Zittingsplaats Roermond
Bestuursrecht
Zaaknummer: ROE 25/116
Proces-verbaal van de mondelinge uitspraak van de enkelvoudige kamer van 13 oktober 2025 op het verzet van

[opposant] , uit [woonplaats] , opposant

(gemachtigde: [gemachtigde] ),
tegen de uitspraak van de rechtbank van 26 februari 2025 in het geding tussen
opposant
en
het college van burgemeester en wethouders / de gemeenteraad van de gemeente Nederweert
(gemachtigde: mr. R.F.E. Kees).

Procesverloop

Opposant heeft beroep ingesteld bij deze rechtbank tegen het niet tijdig beslissen door de gemeenteraad op zijn verzoek van 21 augustus 2024.
In de uitspraak van 26 februari 2025 (de bestreden uitspraak) heeft de rechtbank dit beroep van opposant kennelijk niet-ontvankelijk verklaard.
Opposant heeft tegen deze uitspraak verzet ingesteld.
De rechtbank heeft het verzet op 13 oktober 2025 op zitting behandeld.
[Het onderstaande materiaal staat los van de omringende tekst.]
-- ==== Sys2Proof/Tests/Slice0.lean ====
section
/-! SUPPORT. The model's own tests. Every expected value comes from spec/: the vectors of 95_test_vectors.md by their
number (V, X, Z), the encodings of 30_encoding.md R87 and R88, and, for the witnesses at the end, states that meet
the hypotheses of the obligations. The helpers build small states. -/

namespace Sys2Proof.Tests

open Sys2Proof Sys2Proof.Machine

/-- The flags of a status byte (R28). -/
def flags (b : Byte) : Status :=
  ⟨b.getLsbD 7, b.getLsbD 6, b.getLsbD 5, b.getLsbD 4, b.getLsbD 3, b.getLsbD 2, b.getLsbD 1, b.getLsbD 0⟩

/-- A state: A, X, Y, S, PC, P as a byte, and the memory bytes that are not 0x00. -/
def st (a x y sp : Byte) (pc : Addr) (p : Byte) (m : Memory) : State := ⟨a, x, y, sp, pc, flags p, m⟩

/-- The step answers the state `t` and charges `c` cycles. -/
def gives (s t : State) (c : Nat) : Bool :=
  match step s with
  | .next u => decide (u = t) && decide (stepCycles s = c)
  | _ => false

/-- The step is UndefinedOpcode with this address and byte. -/
def stops (s : State) (addr : Addr) (byte : Byte) : Bool :=
  match step s with
  | .fault f => decide (f = .undefinedOpcode addr byte) && decide (stepCycles s = 0)
  | _ => false

/-- In decimal mode only A, C, PC and the other registers are fixed (R145); N, V, Z are free. -/
def givesDecimal (s t : State) (c : Nat) : Bool :=
  match step s with
  | .next u =>
    decide (u.a = t.a) && decide (u.p.c = t.p.c) && decide (u.p.d = t.p.d) && decide (u.pc = t.pc) &&
      decide (u.mem = t.mem) && decide (stepCycles s = c)
  | _ => false

/-- The default instance of R146 gives these N, V, Z, C beside the result. -/
def defaultGives (op : DecimalOp) (a m : Byte) (cin : Bool) (r p : Byte) : Bool :=
  decide (decimalDefault op a m cin =
    ⟨r, (flags p).c, (flags p).n, (flags p).v, (flags p).z⟩)

/-! ### The smoke test of the well-formedness check: cells that R88 leaves empty. No operand value is refused (U13),
and every constructor of `Instr` has its cell, so the ill-formed terms are pairs of mnemonic and mode. -/

theorem test_refuses_store_immediate : formExists .sta .immediate = false := by decide
theorem test_refuses_bit_immediate : formExists .bit .immediate = false := by decide
theorem test_refuses_inc_accumulator : formExists .inc .accumulator = false := by decide
theorem test_refuses_jump_indexed : formExists .jmp .absoluteX = false := by decide
theorem test_refuses_ldx_absoluteX : formExists .ldx .absoluteX = false := by decide
theorem test_refuses_sty_absoluteX : formExists .sty .absoluteX = false := by decide
theorem test_refuses_lda_zeroPageY : formExists .lda .zeroPageY = false := by decide
theorem test_refuses_branch_absolute : formExists .bcc .absolute = false := by decide
theorem test_admits_its_cells :
    WellFormed (.stxZpY 0xFF) = true ∧ WellFormed (.ldxZpY 0x00) = true ∧ WellFormed (.jmpInd 0xFFFF) = true := by decide

/-! ### Every constructor's decoding, from the bytes of R88 and R82: opcode, then operand, low byte first. -/

theorem test_decode_arith :
    decode [0x69, 0x34] = .instr (.adcImm 0x34) [] ∧ decode [0x65, 0x34] = .instr (.adcZp 0x34) [] ∧
    decode [0x75, 0x34] = .instr (.adcZpX 0x34) [] ∧ decode [0x6D, 0x34, 0x12] = .instr (.adcAbs 0x1234) [] ∧
    decode [0x7D, 0x34, 0x12] = .instr (.adcAbsX 0x1234) [] ∧ decode [0x79, 0x34, 0x12] = .instr (.adcAbsY 0x1234) [] ∧
    decode [0x61, 0x34] = .instr (.adcIndX 0x34) [] ∧ decode [0x71, 0x34] = .instr (.adcIndY 0x34) [] ∧
    decode [0xE9, 0x34] = .instr (.sbcImm 0x34) [] ∧ decode [0xE5, 0x34] = .instr (.sbcZp 0x34) [] ∧
    decode [0xF5, 0x34] = .instr (.sbcZpX 0x34) [] ∧ decode [0xED, 0x34, 0x12] = .instr (.sbcAbs 0x1234) [] ∧
    decode [0xFD, 0x34, 0x12] = .instr (.sbcAbsX 0x1234) [] ∧ decode [0xF9, 0x34, 0x12] = .instr (.sbcAbsY 0x1234) [] ∧
    decode [0xE1, 0x34] = .instr (.sbcIndX 0x34) [] ∧ decode [0xF1, 0x34] = .instr (.sbcIndY 0x34) [] := by decide

theorem test_decode_logic :
    decode [0x29, 0x34] = .instr (.andImm 0x34) [] ∧ decode [0x25, 0x34] = .instr (.andZp 0x34) [] ∧
    decode [0x35, 0x34] = .instr (.andZpX 0x34) [] ∧ decode [0x2D, 0x34, 0x12] = .instr (.andAbs 0x1234) [] ∧
    decode [0x3D, 0x34, 0x12] = .instr (.andAbsX 0x1234) [] ∧ decode [0x39, 0x34, 0x12] = .instr (.andAbsY 0x1234) [] ∧
    decode [0x21, 0x34] = .instr (.andIndX 0x34) [] ∧ decode [0x31, 0x34] = .instr (.andIndY 0x34) [] ∧
    decode [0x49, 0x34] = .instr (.eorImm 0x34) [] ∧ decode [0x45, 0x34] = .instr (.eorZp 0x34) [] ∧
    decode [0x55, 0x34] = .instr (.eorZpX 0x34) [] ∧ decode [0x4D, 0x34, 0x12] = .instr (.eorAbs 0x1234) [] ∧
    decode [0x5D, 0x34, 0x12] = .instr (.eorAbsX 0x1234) [] ∧ decode [0x59, 0x34, 0x12] = .instr (.eorAbsY 0x1234) [] ∧
    decode [0x41, 0x34] = .instr (.eorIndX 0x34) [] ∧ decode [0x51, 0x34] = .instr (.eorIndY 0x34) [] ∧
    decode [0x09, 0x34] = .instr (.oraImm 0x34) [] ∧ decode [0x05, 0x34] = .instr (.oraZp 0x34) [] ∧
    decode [0x15, 0x34] = .instr (.oraZpX 0x34) [] ∧ decode [0x0D, 0x34, 0x12] = .instr (.oraAbs 0x1234) [] ∧
    decode [0x1D, 0x34, 0x12] = .instr (.oraAbsX 0x1234) [] ∧ decode [0x19, 0x34, 0x12] = .instr (.oraAbsY 0x1234) [] ∧
    decode [0x01, 0x34] = .instr (.oraIndX 0x34) [] ∧ decode [0x11, 0x34] = .instr (.oraIndY 0x34) [] := by decide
Hieraan hebben deelgenomen: opposant, de gemachtigde van opposant en de gemachtigde van verweerder.
Na afloop van de zitting heeft de rechtbank onmiddellijk mondeling uitspraak gedaan.

Beslissing

De rechtbank verklaart het verzet ongegrond. Dat betekent dat de bestreden uitspraak in stand blijft. De motivering voor deze beslissing wordt hierna weergegeven.
Waar deze zaak over gaat
1. De rechtbank beoordeelt in deze verzetzaak uitsluitend of de rechtbank het beroep van opposant terecht kennelijk niet-ontvankelijk heeft verklaard.
2. Opposant heeft, nadat het college eerder zijn handhavingsverzoek had afgewezen, op 21 augustus 2024 de gemeenteraad verzocht om aan het college van burgemeester en wethouders opdracht te verstrekken om handhavend op te treden tegen bouwactiviteiten van de buurman van opposant. De gemeenteraad heeft dit verzoek op grond van artikel 2:3 van de Algemene wet bestuursrecht (Awb) doorgezonden aan het college ter behandeling als handhavingsverzoek. Het college heeft op 3 december 2024 besloten het handhavingsverzoek (opnieuw) af te wijzen.
3. Eveneens op 3 december 2024 heeft opposant aan de gemeenteraad een ingebrekestelling verstuurd omdat de gemeenteraad geen besluit heeft genomen op zijn verzoek. Omdat de gemeenteraad daarop vervolgens niet heeft gereageerd, heeft opposant beroep bij de rechtbank ingesteld wegens het niet tijdig beslissen op zijn verzoek.
4. De rechtbank heeft in de beroepszaak uitspraak gedaan zonder zitting. Artikel 8:54 van de Awb biedt die mogelijkheid als het eindoordeel buiten redelijke twijfel staat. De rechtbank heeft geoordeeld dat het beroep kennelijk niet-ontvankelijk is omdat een besluit is genomen op zijn verzoek, voordat opposant het beroep wegens niet tijdig beslissen heeft ingesteld. Dat dit besluit is genomen door een ander bestuursorgaan dan waaraan opposant zijn verzoek heeft gericht en dus door een ander bestuursorgaan dan opposant wil, doet daaraan niet af, aldus de rechtbank in de bestreden uitspraak. Opposant had bezwaar kunnen maken tegen dit besluit en vervolgens beroep kunnen instellen, waarbij hij had kunnen aanvoeren dat het verkeerde bestuursorgaan op zijn verzoek heeft beslist.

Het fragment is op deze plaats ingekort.